Before completing his doctorate, Keagle considered teaching. While asking supervisors for letters of recommendation, however, he heard about an opening at Fort Ticonderoga. Word of mouth and knowing the right people ultimately landed him a job, which he's managed to juggle with completing his doctorate program.
Go where the work is
In academia, they say "publish or perish." In historical jobs, it's "go where the work is." Both Keagle and Peters have seen would-be-great archivists, curators or museum professionals lose out on opportunities simply because they were unwilling to move. But if you allow yourself a little flexibility, you can find great jobs all over the country.
Leaving his native New England for opportunities in the South ultimately gave Keagle the experience necessary to produce a vibrant, varied resume and land him his current job as a curator. "It allowed me to gain professional experience in a way that I would never have if I'd said, 'You know, I'm going to go to New York City and get an internship at the Metropolitan Museum' or someplace where I would have been a cog in the wheel of a major museum without any responsibility or opportunity."

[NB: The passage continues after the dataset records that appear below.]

theorem RangeForm.rangeOp_of_targets {t : Nat × Target} {ts : List (Nat × Target)}
    (h : rangeTarget x (opnd (x.vals l) 0) ((atomOfCode x.f.rangeOp).getD .add) g.share = .targets (t :: ts)) :
    rangeOp x g.cls g.tags g.op ((atomOfCode x.f.rangeOp).getD .add) (opnd (x.vals l) 0) g.b g.share g.lanes =
      x.access g.tags (g.entry x t.2) := by
  unfold rangeOp
  rw [h]
  rfl

theorem RangeForm.rangeOp_of_trap {c a : Nat} {m : LaneMask}
    (h : rangeTarget x (opnd (x.vals l) 0) ((atomOfCode x.f.rangeOp).getD .add) g.share = .trap c m a) :
    rangeOp x g.cls g.tags g.op ((atomOfCode x.f.rangeOp).getD .add) (opnd (x.vals l) 0) g.b g.share g.lanes =
      x.trapAt c x.p.pc m 0 a := by
  unfold rangeOp
  rw [h]

end Range

/-- R307: what a cache maintenance form does, on an address and a length. -/
def Iss.maintain (x : Iss) (op : RecOp) (a : VAddr) (n : Nat) : Work :=
  if a.toNat % 128 ≠ 0 ∨ n % 128 ≠ 0 then x.trapAt tAlign x.p.pc 0 0 a.toNat
  else if 2 ^ 32 < n then x.trapAt tBounds x.p.pc 0 0 a.toNat
  else if n = 0 then x.pop.done
  else x.access [] { x.recOf 0 14 (maskOf (x.active.take 1)) op [] with state := .walk }

theorem maintOp_ready {x : Iss} {l : Nat} (h : x.Once [[.ptr], [.n32, .n64]] l) (op : VAddr → Nat → RecOp) : maintOp op x =
    x.maintain (op ((opnd (x.vals l) 0).setWidth 57) (opnd (x.vals l) 1).toNat) ((opnd (x.vals l) 0).setWidth 57)
      (opnd (x.vals l) 1).toNat := by
  rw [maintOp]
  exact h.onceOp_eq _ _

theorem maintForms_ready {x : Iss} {l : Nat} {f : Form} {i : Instr} {op : RecOp}
    (hmem : (i, op) ∈ maintForms ((opnd (x.vals l) 0).setWidth 57) (opnd (x.vals l) 1).toNat f)
    (h : x.Once [[.ptr], [.n32, .n64]] l) : ∃ k, (∀ s, exec i s = s.issue i k) ∧
      k x = x.maintain op ((opnd (x.vals l) 0).setWidth 57) (opnd (x.vals l) 1).toNat := by
  simp only [maintForms, List.mem_cons, Prod.mk.injEq, List.not_mem_nil, or_false] at hmem
  obtain ⟨rfl, rfl⟩ | ⟨rfl, rfl⟩ | ⟨rfl, rfl⟩ := hmem
  · exact ⟨maintOp .discard, fun _ => rfl, maintOp_ready h _⟩
  · exact ⟨maintOp .wback, fun _ => rfl, maintOp_ready h _⟩
  · exact ⟨maintOp .inval, fun _ => rfl, maintOp_ready h _⟩

/-- R292: each form that acts once for the wave pushes its zeros where no lane is active. -/
theorem onceForms_idle {i : Instr} {f : Form} {x : Iss} {tags : List Ty}
    (hmem : (i, tags) ∈ [(Instr.abupd f, []), (.abred f, [x.f.ty]), (.discard f, []), (.wback f, []), (.inval f, [])])
    (hg : x.GuardReady) (ha : x.active = []) : ∃ k, (∀ s, exec i s = s.issue i k) ∧ k x = x.idle tags := by
  simp only [List.mem_cons, Prod.mk.injEq, List.not_mem_nil, or_false] at hmem
  obtain ⟨rfl, rfl⟩ | ⟨rfl, rfl⟩ | ⟨rfl, rfl⟩ | ⟨rfl, rfl⟩ | ⟨rfl, rfl⟩ := hmem
  · exact ⟨abupdOp, fun _ => rfl, by rw [abupdOp]; exact Iss.onceOp_idle hg ha _ _⟩
  · exact ⟨abredOp, fun _ => rfl, by rw [abredOp]; exact Iss.onceOp_idle hg ha _ _⟩
  · exact ⟨maintOp .discard, fun _ => rfl, by rw [maintOp]; exact Iss.onceOp_idle hg ha _ _⟩
  · exact ⟨maintOp .wback, fun _ => rfl, by rw [maintOp]; exact Iss.onceOp_idle hg ha _ _⟩
  · exact ⟨maintOp .inval, fun _ => rfl, by rw [maintOp]; exact Iss.onceOp_idle hg ha _ _⟩

theorem rangesAndMaintenanceIssue : Claims.RangesAndMaintenanceIssue := by
  refine ⟨fun s i f x l g t ts hmem h honce htarget hmay => ?enters, fun s i f x l g c m a hmem h honce htarget => ?traps,
    fun s i f x l op hmem h honce => ?maintains, fun s i f x tags hmem h hg ha => ?idles⟩
  case enters =>
    obtain ⟨k, hexec, hk⟩ := rangeForms_describe x l f _ hmem
    exact Answers.of_eq h (hexec s) (by rw [hk honce, RangeForm.rangeOp_of_targets htarget, Iss.access_enters hmay])
  case traps =>
    obtain ⟨k, hexec, hk⟩ := rangeForms_describe x l f _ hmem
    exact Answers.of_eq h (hexec s) ((hk honce).trans (RangeForm.rangeOp_of_trap htarget))
  case maintains =>
    obtain ⟨k, hexec, hk⟩ := maintForms_ready hmem honce
    have hgood {a : VAddr} {n : Nat} (ha : a.toNat % 128 = 0) (hn : n % 128 = 0) : ¬ (a.toNat % 128 ≠ 0 ∨ n % 128 ≠ 0) := by
      omega
    refine ⟨fun hbad => ?_, fun ha hn hlong => ?_, fun ha hn => ?_, fun ha hn hshort hsome hmay => ?_⟩ <;>
      refine Answers.of_eq h (hexec s) (hk.trans ?_) <;> unfold Iss.maintain
    · exact if_pos hbad
    · rw [if_neg (hgood ha hn), if_pos hlong]
    · rw [hn, if_neg (hgood ha rfl), if_neg (by decide), if_pos rfl]
    · rw [if_neg (hgood ha hn), if_neg (not_lt.2 hshort), if_neg hsome, Iss.access_enters hmay]
  case idles =>
    obtain ⟨k, hexec, hk⟩ := onceForms_idle hmem hg ha
    exact Answers.of_eq h (hexec s) hk

/-! ## Fences (R276) -/

section Fence
variable {x : Iss} {scope cls : Nat} {stage : List Nat → List Nat → Stage}

/-- R276: a fence that begins passes where nothing it would wait for is under way. -/
theorem Iss.fenced_of_drained (hidle : x.p.stage = .idle) (h : x.Drained scope) (k : Iss → Work) :
    x.fenced scope cls stage k = k x := by
  unfold Iss.fenced
  rw [hidle]
  exact if_pos h

/-- R276: a fence that has noted what to wait for passes once that is performed. -/
theorem Iss.fenced_of_done {rs os : List Nat} (hstage : x.p.stage = .fence rs os ∨ x.p.stage = .phaseFence rs os)
    (h : fenceDone x.v rs os = true) (k : Iss → Work) : x.fenced scope cls stage k = k x := by
  unfold Iss.fenced
  obtain hs | hs := hstage <;> rw [hs] <;> exact if_pos h

end Fence

/-- R311: a fence that passes goes on 4 cc later where it found nothing to wait for. -/
def Iss.passFence (x : Iss) : Work :=
  let y := if bits x.f.x13 0 3 = 0 then x else x.ordered
  y.goto y.next (if y.p.stage == .idle then 4 else 1) {}

/-- R277: ordering a wave's accesses leaves its split as it is. -/
theorem Iss.stage_passFence (x : Iss) : (if bits x.f.x13 0 3 = 0 then x else x.ordered).p.stage = x.p.stage := by
  split <;> rfl

theorem fencesPass {s : State} {f : Form} {x : Iss} (h : Issues s (.fence f) x) :
    let y := if bits x.f.x13 0 3 = 0 then x else x.ordered
    (x.p.stage = .idle → x.Drained (bits x.f.x13 0 3) → Answers s (.fence f) (y.goto y.next 4 {})) ∧
    (∀ rs os, x.p.stage = .fence rs os → fenceDone x.v rs os = true → Answers s (.fence f) (y.goto y.next 1 {})) := by
  refine ⟨fun hidle hdrained => ?_, fun rs os hstage hdone => ?_⟩ <;> refine Answers.of_eq h (k := fenceOp) rfl ?_
  · refine Eq.trans (by rw [fenceOp]; exact Iss.fenced_of_drained hidle hdrained _) (?_ : x.passFence = _)
    rw [Iss.passFence]
    simp only [Iss.stage_passFence, hidle]
    rfl
  · refine Eq.trans (by rw [fenceOp]; exact Iss.fenced_of_done (.inl hstage) hdone _) (?_ : x.passFence = _)
    rw [Iss.passFence]
    simp only [Iss.stage_passFence, hstage]
    rfl

/-! ## Phases (R275, R278, R306) -/

theorem phasesPass {s : State} {f : Form} {x : Iss} (h : Issues s (.phase f) x) :
    (x.p.stage = .idle → allowanceOk s.dev x.v = true → x.Drained 5 → Answers s (.phase f) (x.boundary true 6 .phase)) ∧
    (∀ rs os, x.p.stage = .phaseFence rs os → fenceDone x.v rs os = true → Answers s (.phase f) (x.boundary true 6 .phase)) ∧
    (∀ b, x.p.stage = .phase b → b ≤ (s.dev.core x.core).entered → Answers s (.phase f)
      ({ x.ordered with v := { x.ordered.v with phase := phaseNext x.v } } : Iss).done) := by
  have hdev : x.w.d = s.dev := by rw [h.work]; rfl
  refine ⟨fun hidle hok hdrained => ?_, fun rs os hstage hdone => ?_, fun b hstage hb => ?_⟩ <;>
    refine Answers.of_eq h (k := phaseOp) rfl ?_ <;> unfold phaseOp
  · rw [hidle]
    dsimp only
    rw [hdev, hok, Bool.not_true, if_neg Bool.false_ne_true]
    exact Iss.fenced_of_drained hidle hdrained _
  · rw [hstage]
    exact Iss.fenced_of_done (.inr hstage) hdone _
  · rw [hstage]
    dsimp only
    rw [hdev]
    exact if_pos hb

/-! ## `fencesc` (R267, R282) -/

/-- R267: an entry asked for alone is served by the commit of the core under way. -/
theorem requestEntry_of_boundary {d : Dev} {core : Nat} {b : Boundary} (h : (d.core core).boundary = some b) :
    requestEntry d core = (d.updCore core (fun c => { c with boundary := some { b with entry := true } }), some b.num, false) := by
  unfold requestEntry
  rw [h]

/-- R267: an entry asked for alone is performed at once where no commit is under way, and those read from are complete. -/
theorem requestEntry_of_complete {d : Dev} {core : Nat} (h : (d.core core).boundary = none) (hreads : readsComplete d core = true) :
    requestEntry d core = (enter d core, none, true) := by
  unfold requestEntry
  rw [h]
  exact if_pos hreads

theorem sequentialFencesPass {s : State} {f : Form} {x : Iss} (h : Issues s (.fencesc f) x) :
    (x.p.stage = .idle → x.Drained (max 5 (bits x.f.x13 0 3)) →
      Answers s (.fencesc f) (x.boundary false 7 (fun b => .scCommit b (bits x.f.x13 0 3)))) ∧
    (∀ b, x.p.stage = .scEntry (some b) → b ≤ (s.dev.core x.core).entered → Answers s (.fencesc f) x.ordered.done) ∧
    (x.p.stage = .scEntry none → (s.dev.core x.core).boundary = none → readsComplete s.dev x.core = true →
      Answers s (.fencesc f) ({ x with
        w := { x.w with d := enter x.w.d x.core }
        v := { x.v with seen := [], seenStores := [], awaitsEntry := false } } : Iss).ordered.done) ∧
    (∀ b, x.p.stage = .scEntry none → (s.dev.core x.core).boundary = some b →
      Answers s (.fencesc f) (({ x with
        w := { x.w with d := x.w.d.updCore x.core (fun c => { c with boundary := some { b with entry := true } }) }
        p := { x.p with stage := .scEntry (some b.num) } } : Iss).wait 7)) := by
  have hdev : x.w.d = s.dev := by rw [h.work]; rfl
  rw [← hdev]
  refine ⟨fun hidle hdrained => ?commits, fun b hstage hb => ?entered, fun hstage hnone hreads => ?enters,
    fun b hstage hsome => ?served⟩ <;> refine Answers.of_eq h (k := fencescOp) rfl ?_ <;> unfold fencescOp
  case commits =>
    rw [hidle]
    exact Iss.fenced_of_drained hidle hdrained _
  case entered =>
    rw [hstage]
    exact if_pos hb
  case enters =>
    rw [hstage]
    dsimp only
    rw [Iss.enterOwn, requestEntry_of_complete hnone hreads]
  case served =>
    rw [hstage]
    dsimp only
    rw [Iss.enterOwn, requestEntry_of_boundary hsome]
    rfl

Peters experienced a similar situation. Working at small museums, like the one in Rhode Island where she had to do it all — archive, curate, and interact with the public — prepared her in ways she says she'd never had gotten at a larger institution.
Stay in touch
No matter which path you take to get to a job as a curator or an archivist, make your contacts count. Peters says never to underestimate the power of asking someone already working in the field out for a cup of coffee. "Someone can really stand out because they took the initiative to contact and speak with someone who has the job that they want," she says.
When studying a curator or archivist job description, pick out unique keywords in the description that are most relevant for that position. Then use these keywords in your resume and cover letter. Taking this step can ensure you get your application past the applicant tracking system (ATS), which look for keywords as they scan and sort applications. Resumes and cover letters that don't contain the right keywords stand a good chance of being automatically dumped into the rejection pile. Getting your resume and cover letter absolutely right could mean the difference between being overlooked and being hired.